Богдан утопил окурок на дне пепельницы и закрыл окно. Я застегнула молнию на брюках, заправила шелковую блузку под черный кожаный ремень и быстро обулась в ботинки на толстом каблуке.

— Я готова. Можем ехать.

Богдан взглянул на меня и снова удивленно ахнул:

— Твои волосы снова отросли до поясницы.

— Они регенерируют последними, но быстро.

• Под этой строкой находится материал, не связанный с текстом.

-- ==== Sys2Proof/Proofs/CopyDescriptors.lean ====
section
/-! PROOFS. A machine that refutes O42: the number of a ring's completion ring is wider than its 4 bits. -/

namespace Sys2Proof

open Machine

/-- One byte of near memory, to host address 0x1000. -/
def nearByte : Desc := ⟨0, 0x1000, 1, 0, 2 ^ 63, false, true, false⟩

/-- A machine whose ring 0 has that descriptor in hand, and completion ring 3,968, whose base address lies where the black box counts its
entries. -/
def wideCq : State :=
  { State.reset with
    hks := { Hks.new with rails := true },
    hrv := { State.reset.hrv with link := some (16, 5), bme := true, rings := [(0, { Ring.idle with q := [nearByte] })] },
    fields := [((CLK_x_STAT_gated 1).key, 0), ((CLK_x_STAT_gated 2).key, 0), (HRV_CTL_en.key, 1), ((HRV_RINGn_CFG_cq 0).key, 3968),
      ((HRV_RINGn_CFG_en 0).key, 1), ((HRV_CQm_CFG_en 3968).key, 1), (DMC_STAT_clear_busy.key, 0), (NMC_STAT_clear_busy.key, 0)] }

theorem slotFree_wideCq : SlotFree wideCq := fun c h => by simp [wideCq, State.reset, Inp.new] at h

theorem exec_copy_wideCq : exec (.copyDescriptor 0 ⟨[], [bar2Near], ⟨0, 0⟩⟩) wideCq
    = .next (State.settle wideCq (State.copyDesc 0 [] [bar2Near] 0 0 wideCq)) := by
  rw [exec_copyDescriptor, State.performOnAt, performOn_next _ _ ⟨rfl, rfl⟩, reached_free _ _ slotFree_wideCq]
  rfl

/-- What the host has been written once all that follows the command is done: the byte, and the entry at an address that counts the error. -/
theorem out_wideCq : (State.settle wideCq (State.copyDesc 0 [] [bar2Near] 0 0 wideCq)).hrv.out.map HostTlp.addr = [0x1000, 2 ^ 33] := by decide +kernel

/-- The place of the entry by the registers before the command. -/
theorem addr_wideCq : 0 = 64 * wideCq.rd (HRV_CQm_BASE_LO_addr (wideCq.rd (HRV_RINGn_CFG_cq 0)))
    + 2 ^ 32 * wideCq.rd (HRV_CQm_BASE_HI_addr (wideCq.rd (HRV_RINGn_CFG_cq 0)))
    + 32 * (wideCq.rd (HRV_CQm_TAIL_idx (wideCq.rd (HRV_RINGn_CFG_cq 0))) % wideCq.cqSize (wideCq.rd (HRV_RINGn_CFG_cq 0))) := by decide

/-- The machine once the error of the reading has been met. -/
def metCq : State := State.bar2Errors bar2Near 1 [] [bar2Near] ((wideCq.advance 0).migNow.nearSeen bar2Near 1)

theorem unwaiting_metCq : Unwaiting metCq := by constructor <;> decide +kernel

/-- Where only Harvest's own registers and state may differ, nothing else waits. -/
theorem Machine.Unwaiting.of_ringFrame {s u : State} {n : Nat} {l : List Fld} (h : Unwaiting s) (hf : RingFrame s u n l)
    (hl : ∀ f ∈ [CLK_HOP_pending, ACQ_STAT_state, CLK_STAT_s_src_act],
      f.key ∉ (l ++ [HRV_BYTES, HRV_POISON_CNT_count, HRV_EVT_poison, HRV_CQm_TAIL_idx (s.rd (HRV_RINGn_CFG_cq n)),
        HRV_CQm_TAIL_phase (s.rd (HRV_RINGn_CFG_cq n)), HRV_RINGn_HEAD_idx n, DMC_RDP_CNT_count]).map Fld.key) : Unwaiting u := by
  obtain ⟨hr, hs⟩ := hf
  have regs : ∀ f ∈ [CLK_HOP_pending, ACQ_STAT_state, CLK_STAT_s_src_act], u.rd f = s.rd f := fun f hx => hr f (hl f hx)
  simp only [List.forall_mem_cons, List.not_mem_nil, false_imp_iff, implies_true, and_true] at regs
  obtain ⟨hp, ha, hx⟩ := regs
  rw [sameRest_iff] at hs
  obtain ⟨_, _, held, _, _, _, _, _, clk, _, _, _, _, _, _, _, _, _, _, _, hks, _⟩ := hs
  have held' : u.held = s.held := held
  have clk' : u.clk = s.clk := clk
  have hks' : u.hks = s.hks := hks
  exact ⟨hks' ▸ h.waking, hks' ▸ h.step2, hks' ▸ h.step3, hks' ▸ h.hostReq, held' ▸ h.held, hks' ▸ h.script, hks' ▸ h.runReq, clk' ▸ h.hopWait,
    hp ▸ h.pending, ha.trans h.idle, hx ▸ h.source⟩

/-- Refutes O42: the completion entry is said to go to the base address of the completion ring as it was before the command. On a machine
whose ring names completion ring 3,968 (`wideCq`), which the statement admits although the field has 4 bits, that base address is the
register in which the black box counts its entries, and an uncorrectable error of the reading adds one before the entry is written. On
machines whose registers hold values of their width no register of an error is one of a completion ring. -/
theorem not_copyDescriptors : ¬ Obligations.CopyDescriptors := by
  unfold Obligations.CopyDescriptors
  intro h
  have hans := h wideCq 0 [] [bar2Near] 0 0 nearByte [] ⟨rfl, rfl⟩ (by decide) rfl rfl rfl (by simp)
  obtain ⟨u, hu, -, -, -, -, -, hframe, -, -, -, hcomp, -⟩ := hans.becomes slotFree_wideCq exec_copy_wideCq
  obtain ⟨-, -, -, -, -, pre, e, hout, -, -⟩ := hcomp (by decide) ⟨rfl, fun i hi => absurd hi (Nat.not_lt_zero i)⟩
  have hq : Unwaiting u := unwaiting_metCq.of_ringFrame hframe (by decide +kernel)
  have hpre : u.hrv.out.map HostTlp.addr <+: [0x1000, 2 ^ 33] := by
    rw [← out_wideCq, ← hu]
    exact (writes_settle hq (by decide)).map _
  have hmem : (0 : Nat) ∈ u.hrv.out.map HostTlp.addr := by
    rw [hout]
    simp only [List.map_append, List.mem_append]
    exact .inr (List.mem_singleton.2 addr_wideCq)
  exact absurd (hpre.subset hmem) (by decide)

end Sys2Proof
end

Богдан покачал головой и замыл кружку в раковине.

* * *

Через сорок минут мы были на том самом месте, где прошлой ночью Петер подрезал фургон послушников. Разбитое лобовое стекло фургона, рассыпанное по асфальту мелкими осколками, растасканное шинами проезжающих автомобилей, поблескивало в свете редких уличных фонарей. Иванов съехал на обочину и посмотрел на карту.

— Здесь рядом две фермы. Одна выращивает скот, а вторая цветы. Куда поедем сначала? — Иванов открыл сайт “послушников”.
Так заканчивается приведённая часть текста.